Keep in mind that if you use a field type that includes spaces (eg
StrField, or KeywordTokenizer), then if you're using dismax or lucene
query parsers, the only way to find matches in this field on queries
that include spaces will be to do explicit phrase searches with double
quotes.
These fields will, however, work fine with "pf" in dismax/edismax as per
Hoss's example.
But yeah, I do what Hoss recommends -- I've got a KeywordTokenizer copy
of my searchable field. I use a pf on that field with a very high boost
to try and boost truly "complete" matches, that match the entirety of
the value. It's not exactly 'exact', I still do some normalization,
including flattening unicode to ascii, and normalizing 1 or more
string-or-punctuation to exactly 1 one space using a char regex filter.
It seems to pretty much work -- this is just one of various relevancy
tweaks I've got going on, to the extent that my relevancy has become
pretty complicated and hard to predict and doesn't always do what I'd
expect/intend, but this particular aspect seems to mostly pretty much work.
On 7/27/2011 10:55 PM, Chris Hostetter wrote:
: With your solution, RECORD 1 does appear at the top but I think thats just
: blind luck more than anything else because RECORD 3 shows as having the same
: score. So what more can I do to push RECORD 1 up to the top.

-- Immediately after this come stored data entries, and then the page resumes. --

-- ==== Sys2Proof/Machine/Ops.lean ====
section
/-! DEFINITION. The named operations over buffers and registers, and the two ways a command ends. -/

namespace Sys2Proof.Machine

/-! ## A buffer's cells -/

/-- The listed value of cell `i`. -/
def Memory.lookup {α : Type} : List (Nat × α) → Nat → Option α
  | [], _ => none
  | (a, v) :: rest, i => if i = a then some v else Memory.lookup rest i

/-- The cells with `v` at index `i`, indices kept strictly rising. -/
def Memory.insert {α : Type} : List (Nat × α) → Nat → α → List (Nat × α)
  | [], i, v => [(i, v)]
  | (a, u) :: rest, i, v =>
    if i < a then (i, v) :: (a, u) :: rest
    else if i = a then (i, v) :: rest
    else (a, u) :: Memory.insert rest i v

/-- The elements of a sequence as cells `k`, `k + 1`, ... -/
def Memory.cellsFrom {α : Type} : Nat → List α → List (Nat × α)
  | _, [] => []
  | k, x :: xs => (k, x) :: Memory.cellsFrom (k + 1) xs

/-- `MemRead(S:i, 1)` (R8): the cell's value, or its free value where nothing has given it one (R27, R34). -/
def Memory.read {α : Type} (free : Nat → Nat → α) (m : Memory α) (i : Nat) : α :=
  (Memory.lookup m.cells i).getD (free m.epoch i)

/-- `MemWrite(S:i, 1, v)` (R8). -/
def Memory.write {α : Type} (m : Memory α) (i : Nat) (v : α) : Memory α :=
  { m with cells := Memory.insert m.cells i v }

/-- What a command that writes a whole buffer leaves in it: `xs` from index 0 on, and every cell at or beyond the new
length unspecified, its value drawn afresh (R27). -/
def Memory.refill {α : Type} (m : Memory α) (xs : List α) : Memory α :=
  { epoch := m.epoch + 1, cells := Memory.cellsFrom 0 xs }

/-- A buffer after a reset: every cell unspecified, drawn afresh (R34, R221). -/
def Memory.forget {α : Type} (m : Memory α) : Memory α :=
  { epoch := m.epoch + 1, cells := [] }

/-- The first `n` cells, as a sequence: the buffer's content when `n` is its length (R23 to R26). -/
def Memory.content {α : Type} (free : Nat → Nat → α) (m : Memory α) (n : Nat) : List α :=
  (List.range n).map (m.read free)

/-- The canonical form: indices strictly rise. An unlisted cell reads as a free value, which no listed value is known
to equal, so no further clause is needed for equal buffers to be equal data (notes/assumptions/5.md). -/
abbrev Memory.wf {α : Type} (m : Memory α) : Prop := m.cells.Pairwise fun c d => c.1 < d.1

/-- Every listed cell lies below index `n`: the buffer has `n` cells. -/
abbrev Memory.within {α : Type} (m : Memory α) (n : Nat) : Prop := ∀ c ∈ m.cells, c.1 < n

/-! ## Cells of the four buffers -/

def State.readPb (s : State) (i : Nat) : Byte := s.pb.read (Config.freeByte .pb) i
def State.readMi (s : State) (j : Nat) : Byte := s.mi.read (Config.freeByte .mi) j
def State.readMo (s : State) (j : Nat) : Byte := s.mo.read (Config.freeByte .mo) j
def State.readBs (s : State) (k : Nat) : Bit := s.bs.read Config.freeBit k

/-- PB[0 .. 4 x NPIX), the pixel buffer's content (R18, R23). -/
def State.pixels (s : State) : List Byte := s.pb.content (Config.freeByte .pb) (4 * s.npix)

/-- MI[0 .. MILEN), the message to serialize or embed (R19, R24). -/
def State.message (s : State) : List Byte := s.mi.content (Config.freeByte .mi) s.milen

/-- MO[0 .. MOLEN), the recovered message (R20, R25). -/
def State.recovered (s : State) : List Byte := s.mo.content (Config.freeByte .mo) s.molen

/-- BS[0 .. BLEN), the bit sequence (R21, R26). -/
def State.bitSeq (s : State) : List Bit := s.bs.content Config.freeBit s.blen

/-! ## What commands write -/

/-- CAPACITY <- v (R123). -/
def State.storeCapacity (s : State) (v : Nat) : State := { s with capacity := v }

/-- BS and BLEN <- a bit sequence, as SER, EMB and EXT leave it (R103, R133, R153). -/
def State.storeBits (s : State) (B : List Bit) : State :=
  { s with bs := s.bs.refill B, blen := B.length }

/-- MO and MOLEN <- a recovered message, as DES and EXT leave it (R109, R153). -/
def State.storeMessage (s : State) (M : List Byte) : State :=
  { s with mo := s.mo.refill M, molen := M.length }

/-- PB[i] <- v (R133). -/
def State.storePixel (s : State) (i : Nat) (v : Byte) : State := { s with pb := s.pb.write i v }

/-- STATUS <- w, at the end of a command (R14). -/
def State.setStatus (s : State) (w : Byte) : State := { s with status := w }

/-! ## How a command ends -/

/-- The end of a command: STATUS reports the outcome (R14, R190), and the machine is ready for the next (R195). -/
def complete (o : CommandOutcome) (s : State) : Host.Outcome State Fault Refusal :=
  .next (s.setStatus (statusWord o))

/-- `raise CapacityExceeded` (R195): the command ends at once with CAPX = 1; what it wrote before stands, nothing after
is executed. There is no handler, vector, saved state or mode, and nothing to return from (R196): the next command
starts from this state. -/
def raiseCapacityExceeded (s : State) : Host.Outcome State Fault Refusal :=
  complete .capacityExceeded s

/-! ## What the host writes -/

/-- MI[j] <- c (R24). -/
def State.storeMi (s : State) (j : Nat) (c : Byte) : State := { s with mi := s.mi.write j c }

/-- BS[k] <- b (R26). -/
def State.storeBs (s : State) (k : Nat) (b : Bit) : State := { s with bs := s.bs.write k b }

/-- The state with a host read answered. A read has no other effect (spec/20 R51). -/
def State.answer (s : State) (v : Nat) : State := { s with reply := some v }

/-- The state with `evs` as what the host does next. -/
def State.setInbox (s : State) (evs : List HostEvent) : State := { s with inbox := evs }

/-! ## The registers as the host numbers and reads them -/

/-- The register's number (R12). -/
def Reg.number : Reg → Nat
  | .cmd => 0
  | .status => 1
  | .width => 2
  | .height => 3
  | .capacity => 4
  | .npix => 5
  | .milen => 6
  | .molen => 7
  | .blen => 8

/-- What a host read of a register answers. CMD keeps nothing and reads as 0 at all times (R13). -/
def State.readReg (s : State) : Reg → Nat
  | .cmd => 0
  | .status => s.status.toNat
  | .width => s.width
  | .height => s.height
  | .capacity => s.capacity
  | .npix => s.npix
  | .milen => s.milen
  | .molen => s.molen
  | .blen => s.blen

end Sys2Proof.Machine
end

Ideally, I'd
: like all three records returned with RECORD 1 being the first listing.
with omitNorms RECORD1 and RECORD3 have the same score because only the
tf() matters, and both docs contain the term "frank" exactly twice.

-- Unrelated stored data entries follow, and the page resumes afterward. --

-- ==== Sys2Proof/Machine/Codec.lean ====
section
/-! DEFINITION. The bit codec: SER and DES (spec/40_bit_codec.md). -/

namespace Sys2Proof.Machine

/-- `serialize(M)` (R100): 8 bits a character, the most significant first, then the terminator. -/
def serialize (M : List Byte) : List Bit := M.flatMap charBits ++ terminator

/-- `deserialize(B)` (R104): a character for each complete group up to the first that is all zero; fewer than 8 bits
that remain are discarded. The source's test for a nonzero value after the stop can never fail and is dropped (R107). -/
def deserialize : List Bit → List Byte
  | b₀ :: b₁ :: b₂ :: b₃ :: b₄ :: b₅ :: b₆ :: b₇ :: rest =>
    if groupValue [b₀, b₁, b₂, b₃, b₄, b₅, b₆, b₇] = 0 then []
    else groupChar [b₀, b₁, b₂, b₃, b₄, b₅, b₆, b₇] :: deserialize rest
  | _ => []

/-- Phase SCANNING of R105: the index of the first complete group that is all zero, or the number of complete groups
when there is none. -/
def terminatorIndex (B : List Bit) : Nat :=
  ((List.range (B.length / 8)).find? fun j => group B j == terminator).getD (B.length / 8)

/-- `deserialize` in the two phases of R105: scan for the terminator, then read the groups before it. -/
def deserializeTwoPhase (B : List Bit) : List Byte :=
  (List.range (terminatorIndex B)).map fun j => groupChar (group B j)

/-- SER (R103). -/
def execSer (s : State) : Host.Outcome State Fault Refusal :=
  complete .ok (s.storeBits (serialize s.message))

/-- DES (R109). -/
def execDes (s : State) : Host.Outcome State Fault Refusal :=
  complete .ok (s.storeMessage (deserialize s.bitSeq))

end Sys2Proof.Machine
end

the reason RECORD1 isn't scoring higher even though it contains (as you
put it "matchings 'Fred' exactly" is that from a term perspective, RECORD1
doesn't actually match "myname:Fred" exactly, because there are in fact
other terms in that field because it's multivalued.
one way to indicate that you (only* want documents where entire field
values to match your input (ie: RECORD1 but no other records) would be to
use a StrField instead of a TextField or an analyzer that doesn't split up
tokens (lie: something using KeywordTokenizer). that way a query on
myname:Frank would not match a document where you had indexed the value
"Frank Stalone" by a query for myname:"Frank Stalone" would.
in your case, you don't want *only* the exact field value matches, but you
want them boosted, so you could do something like copyField "myname" into
"myname_str" and then do...
q=+myname:Frank myname_str:"Frank"^100
...in which case a match on "myname" is required, but a match on
"myname_str" will greatly increase the score.
dismax (and edismax) are really designed for situations like this...
defType=dismax& qf=myname& pf=myname_str^100& q=Frank
-Hoss